Coup de coeur pour un très beau roman. Décidément, l’arrivée chez nous de la littérature islandaise nous ouvre de nouveaux horizons. J’avais déjà parlé de Jon Kalman Stefansson, de Ava Audur Olafsdottir, et voici le premier roman traduit en français de Kristin Marja Baldursdottir : un grand bonheur de lecture !
Je vous livre la 4ème de couverture : » Karitas grandit avec sa mère et ses frères et soeurs dans une modeste ferme d’un fjord dans l’Ouest de l’Islande. Le père, comme beaucoup de courageux marins, est disparu en mer. En 1915, la mère décide de partir pour le Nord et d’offrir à ses 6 enfants des études. Défi insensé pour l’époque. Tous vont devoir travailler dur, et se montrer à la hauteur d’une ténacité maternelle sans faille.

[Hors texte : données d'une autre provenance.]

/-! ## Application (R294 to R296) -/

/-- The state after a set's items in staging order, or the index of the first that does not end in OK, with the state it met. -/
def evalItems : List Item → Nat → State → (Option (Nat × Item × State)) × State
  | [], _, s => (none, s)
  | it :: rest, n, s =>
    let f := fabApply s it.c it.op.toNat it.w.imm it.w.B it.ka it.kb
    if it.bad || f.st != 0 then (some (n, it, s), s) else evalItems rest (n + 1) f.s

/-- A refused change of a locked entry is logged though nothing applies (R204). -/
def itemRefusal (s met : State) (it : Item) : State :=
  let i := fld it.w.imm 0 13
  if it.op = 0x44 && fld it.w.imm 16 2 != 2 && (getDkl met i).locked then deckleLocked s it.c i else s

/-- Apply a set at its instant: all its items, or none (R294). -/
def applySet (s : State) (i : Nat) : State :=
  let t := getTake s i
  let at_ := (t.arm.bind fun a => a.inst).getD (now s)
  match evalItems t.items 0 s with
  | (some (n, it, met), _) =>
    let s := itemRefusal s met it
    takeDone (takeEv (modTake s i fun t =>
      { t with st := .failed, cause := 3, failItem := n, commit := false, arm := none, applyAt := at_ }) i) i
  | (none, s') =>
    let walks := s'.home.walks.length != s.home.walks.length
    let s' := restartTakes s (modTake s' i fun t => { t with st := .applied, items := [], commit := false, arm := none, applyAt := at_ })
    let s' := takeDone (countEv s' 0x6004 t.owner (tenOf t.owner) 1) i
    if walks then startWalks s' none (some i) else takeEv s' i

/-- One set at the application point: applied if it was judged ready and still is, slipped otherwise (R293). -/
def atInstant (s : State) (i : Nat) : State :=
  let t := getTake s i
  if !armed t || !instReached s t then s
  else if judgeCause t = 0 then applySet s i
  else slip s i (judgeCause t)

/-- Sets due, in ascending number (R296). -/
def applyDue (s : State) (p : Nat → Bool) : State := forL ((List.range 64).filter p) s atInstant

/-! ## Steps of fabric time (R283, R298) -/

/-- The AT timer and the AT wait of a context meet fabric time (R229, R251). -/
def atTimer (s : State) (c : Nat) : State :=
  let x := getCtx s c
  let s := match x.atWait with
    | some t => if t.toNat ≤ (now s).toNat then evLatch (modCtx s c fun x => { x with atWait := none }) c 12 else s
    | none => s
  match (getCtx s c).wait with
  | .time t => if (getCtx s c).st == .waiting && t.toNat ≤ (now s).toNat then finishWait s c none else s
  | _ => s

/-- A time-mode set. -/
def timeMode (t : TakeSet) : Bool := t.arm.any fun a => a.timeMode

/-- What a step of fabric time does to AT waits and to time-mode sets. -/
def afterStep (s : State) : State :=
  let s := forL (List.range 18) s atTimer
  let s := forL ((List.range 64).filter fun i => timeMode (getTake s i)) s judge
  applyDue s fun i => timeMode (getTake s i)

/-- Event 19 for each bit of TIME_STATUS that sets. -/
def timeEv (o : TimeU) (s : State) : State :=
  let n := s.time
  let up (a b : Bool) (s : State) : State := if b && !a then powerEv s else s
  up o.locked n.locked (up o.holdover n.holdover (up o.ppsLost n.ppsLost (up o.stepped n.stepped (up o.unlocked n.unlocked s))))

/-- Fabric time is stepped to a value. (Log 49 DEDUCED.) -/
def stepTime (s : State) (v : W64) : State :=
  let o := s.time
  afterStep (timeEv o (modTime s fun t => { t with fab := v, stepped := true, steps := satAdd 0xFFFF t.steps 1 }))

/-! ## The discipline (R281, R282) -/

/-- Signed phase error of a captured time. -/
def phaseErr (c : W64) : Int :=
  let e : Int := (c.toNat % 1000000000 : Nat)
  if 500000000 ≤ e then e - 1000000000 else e

/-- Limit a rate offset (R280). -/
def clampAdj (v : Int) : Int := max (-500000) (min 500000 v)

/-- One servo update: I in units of 1/16 ns. (Log 49 DEDUCED.) -/
def servoStep (t : TimeU) (e : Int) : TimeU :=
  let i := max (-8000000) (min 8000000 (t.servo + e))
  { t with servo := i, adj := clampAdj (Int.tdiv (-(i + 8 * e)) 16) }

/-- The lock judgement of an edge in servo mode. -/
def lockStep (t : TimeU) (e : Int) : TimeU :=
  if e.natAbs ≤ 15 then
    let n := min 8 (t.goodRun + 1)
    { t with goodRun := n, badRun := 0, locked := t.locked || n == 8 }
  else
    let n := min 2 (t.badRun + 1)
    if n = 2 && t.locked then { t with goodRun := 0, badRun := n, locked := false, unlocked := true }
    else { t with goodRun := 0, badRun := n }

/-- TIME_PPS_EDGE: an edge that lay `ageNs` ago is qualified. (Log 49 DEDUCED.) -/
def execTimePpsEdge (ageNs : Nat) (s : State) : Res :=
  unitOk true (
    let o := s.time
    let c := o.fab - BitVec.ofNat 64 ageNs
    let e := phaseErr c
    let s := modTime s fun t => { t with pps := c, ppsErr := e, ppsMono := t.mono.toNat, holdover := false }
    if o.setAtPps then stepTime (modTime s fun t => { t with setAtPps := false }) (o.set + BitVec.ofNat 64 ageNs)
    else if o.mode = 1 then
      let s := timeEv o (modTime s fun t => lockStep t e)
      if o.thresh < e.natAbs then stepTime s (s.time.fab - BitVec.ofInt 64 e) else modTime s fun t => servoStep t e
    else s)

/-- PPS_LOSS_TIMEOUT. (Log 49 DEDUCED.) -/
def execPpsLossTimeout (s : State) : Res :=
  unitOk true (
    if mono s < s.time.ppsMono + 1500000000 then s
    else timeEv s.time (modTime s fun t =>
      { t with ppsLost := true, locked := false, goodRun := 0, holdover := t.holdover || t.mode == 1 }))

/-- SET_NOW. -/
def execSetNow (s : State) : Res := unitOk true (stepTime s s.time.set)

/-- SET_AT_PPS. -/
def execSetAtPps (s : State) : Res := unitOk true (modTime s fun t => { t with setAtPps := true })

/-- The mode as it acts: 0b11 acts as free-run. -/
def modeOf (v : Nat) : Nat := if v = 3 then 0 else v

/-- A change of mode (R281, R282). (Log 49 DEDUCED.) -/
def setMode (t : TimeU) (v : Nat) : TimeU :=
  let n := modeOf v
  let o := modeOf t.mode
  let t' := { t with mode := v }
  if n = o then t'
  else
    let t' := if o = 1 then { t' with locked := false, holdover := false } else t'
    if n = 0 then { t' with adj := 0 }
    else if n = 1 then { t' with servo := -16 * t.adj, goodRun := 0, badRun := 0 }
    else t'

Karitas s’occupera longtemps du foyer et du petit dernier avant d’aller avec les femmes se brûler les mains à saler le hareng. Mais au fond d’elle-même, elle se sent une âme d’artiste et dessine comme son père lui avait appris. Karitas rêve d’une tout autre vie. Et n’aura de cesse de chercher le chaos, dans la peinture comme dans la vie. Mais comment se consacrer à l’art quand le plus bel homme d’Islande n’arrête pas de lui faire des enfants ? «
Ce livre est d’abord remarquable par sa construction. L’auteur entame chaque chapitre par quelques paragraphes qui sont des carnets de croquis. En quelques phrases, elle nous livre le regard que porte Karitas sur ce qui l’entoure : paysages, scènes de vie, instants d’intimité entraperçus,…Puis l’histoire se déroule, mêlant peintures de la vie rude de ces femmes souvent seules quand les hommes sont en mer, comme le salage des harengs qui les brûle jusqu’à l’os, la préparation des réserves pour le long et sombre hiver arctique, le tricot et la couture pour vêtir tout le monde…Ainsi le livre nous décrit ce qu’était la vie dans ce pays de 1915 à 1939, dans des paysages époustouflants et sauvages. Et un portrait social, où l’on constate que quelles que soient les rancunes, les inimitiés, les préjugés portés sur autrui, la solidarité est une règle de vie à laquelle personne ne déroge.
Ensuite , on découvre une culture qui bien que rigoureusement chrétienne, a gardé ses mythes et ses légendes. La Montagne des elfes regarde le village, et on fait attention en passant par là, pour ne pas déranger le petit peuple !
Mais avant tout, ce sont des vies de femmes racontées avec une humanité bouleversante. Karitas, belle et fougueuse, que la vie va rudoyer plus que de raison et qui rôdera souvent au bord de la folie.Sa mère, qui malgré sa pauvreté et les regards surpris des autres, travaillera tant et tant pour que ses enfants, garçons ET filles fassent des études. Et toutes les autres, dures à la tâche, qui jamais ne se plaignent et trouvent toujours sujet de satisfaction, toutes ces femmes courageuses et admirables …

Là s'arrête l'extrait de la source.